═════ Records provided
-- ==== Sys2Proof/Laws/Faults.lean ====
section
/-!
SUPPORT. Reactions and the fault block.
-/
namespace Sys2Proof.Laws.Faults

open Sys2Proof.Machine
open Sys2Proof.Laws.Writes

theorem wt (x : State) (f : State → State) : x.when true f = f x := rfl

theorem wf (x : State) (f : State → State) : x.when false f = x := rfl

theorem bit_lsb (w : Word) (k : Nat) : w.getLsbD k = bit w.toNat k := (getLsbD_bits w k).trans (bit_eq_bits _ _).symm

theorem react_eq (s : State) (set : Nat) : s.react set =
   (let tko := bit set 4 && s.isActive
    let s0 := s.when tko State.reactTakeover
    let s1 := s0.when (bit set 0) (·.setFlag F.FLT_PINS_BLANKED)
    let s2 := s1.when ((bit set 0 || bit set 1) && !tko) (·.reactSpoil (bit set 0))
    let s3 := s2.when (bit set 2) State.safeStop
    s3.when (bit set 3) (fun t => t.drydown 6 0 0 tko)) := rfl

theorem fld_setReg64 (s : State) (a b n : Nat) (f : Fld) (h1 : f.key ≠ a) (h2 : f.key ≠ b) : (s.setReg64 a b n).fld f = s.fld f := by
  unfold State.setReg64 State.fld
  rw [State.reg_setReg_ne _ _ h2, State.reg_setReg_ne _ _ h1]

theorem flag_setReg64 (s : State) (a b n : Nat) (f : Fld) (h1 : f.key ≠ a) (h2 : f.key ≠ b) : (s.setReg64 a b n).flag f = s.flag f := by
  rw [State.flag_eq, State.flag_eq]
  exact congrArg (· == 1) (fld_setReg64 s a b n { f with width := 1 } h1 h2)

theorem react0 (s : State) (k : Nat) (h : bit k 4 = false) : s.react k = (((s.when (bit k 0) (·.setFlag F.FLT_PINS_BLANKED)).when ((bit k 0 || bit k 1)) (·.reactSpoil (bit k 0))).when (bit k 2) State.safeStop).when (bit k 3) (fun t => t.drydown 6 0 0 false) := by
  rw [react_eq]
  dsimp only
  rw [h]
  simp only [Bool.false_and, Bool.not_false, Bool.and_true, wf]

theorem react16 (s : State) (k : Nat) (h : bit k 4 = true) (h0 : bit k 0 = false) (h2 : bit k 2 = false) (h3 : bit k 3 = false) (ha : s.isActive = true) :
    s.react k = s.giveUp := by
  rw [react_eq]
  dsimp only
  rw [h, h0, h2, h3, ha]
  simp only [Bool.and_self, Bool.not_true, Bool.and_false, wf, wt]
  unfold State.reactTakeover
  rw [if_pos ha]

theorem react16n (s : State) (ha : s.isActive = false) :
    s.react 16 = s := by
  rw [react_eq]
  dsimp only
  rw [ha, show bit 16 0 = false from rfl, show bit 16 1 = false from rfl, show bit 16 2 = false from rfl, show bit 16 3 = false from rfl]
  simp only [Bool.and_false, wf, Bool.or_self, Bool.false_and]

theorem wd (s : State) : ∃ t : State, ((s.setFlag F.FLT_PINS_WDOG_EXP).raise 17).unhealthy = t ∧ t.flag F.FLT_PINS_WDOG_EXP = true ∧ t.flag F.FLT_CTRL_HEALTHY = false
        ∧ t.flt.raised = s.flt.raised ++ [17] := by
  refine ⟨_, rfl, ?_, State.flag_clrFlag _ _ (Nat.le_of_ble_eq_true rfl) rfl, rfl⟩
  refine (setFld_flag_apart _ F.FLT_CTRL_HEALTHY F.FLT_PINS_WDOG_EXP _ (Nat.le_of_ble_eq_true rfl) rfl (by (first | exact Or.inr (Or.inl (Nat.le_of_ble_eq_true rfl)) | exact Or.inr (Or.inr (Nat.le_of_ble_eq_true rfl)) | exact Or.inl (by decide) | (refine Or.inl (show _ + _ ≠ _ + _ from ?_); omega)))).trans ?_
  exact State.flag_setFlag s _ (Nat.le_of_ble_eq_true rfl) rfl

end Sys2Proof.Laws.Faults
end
══════════
_Assignment_.
From the line that contains "s.react 16 = s := by" down to the final line of the entries, print every line exactly as it is, and only those lines.

_Expected output_.
    s.react 16 = s := by
  rw [react_eq]
  dsimp only
  rw [ha, show bit 16 0 = false from rfl, show bit 16 1 = false from rfl, show bit 16 2 = false from rfl, show bit 16 3 = false from rfl]
  simp only [Bool.and_false, wf, Bool.or_self, Bool.false_and]

theorem wd (s : State) : ∃ t : State, ((s.setFlag F.FLT_PINS_WDOG_EXP).raise 17).unhealthy = t ∧ t.flag F.FLT_PINS_WDOG_EXP = true ∧ t.flag F.FLT_CTRL_HEALTHY = false
        ∧ t.flt.raised = s.flt.raised ++ [17] := by
  refine ⟨_, rfl, ?_, State.flag_clrFlag _ _ (Nat.le_of_ble_eq_true rfl) rfl, rfl⟩
  refine (setFld_flag_apart _ F.FLT_CTRL_HEALTHY F.FLT_PINS_WDOG_EXP _ (Nat.le_of_ble_eq_true rfl) rfl (by (first | exact Or.inr (Or.inl (Nat.le_of_ble_eq_true rfl)) | exact Or.inr (Or.inr (Nat.le_of_ble_eq_true rfl)) | exact Or.inl (by decide) | (refine Or.inl (show _ + _ ≠ _ + _ from ?_); omega)))).trans ?_
  exact State.flag_setFlag s _ (Nat.le_of_ble_eq_true rfl) rfl

end Sys2Proof.Laws.Faults
end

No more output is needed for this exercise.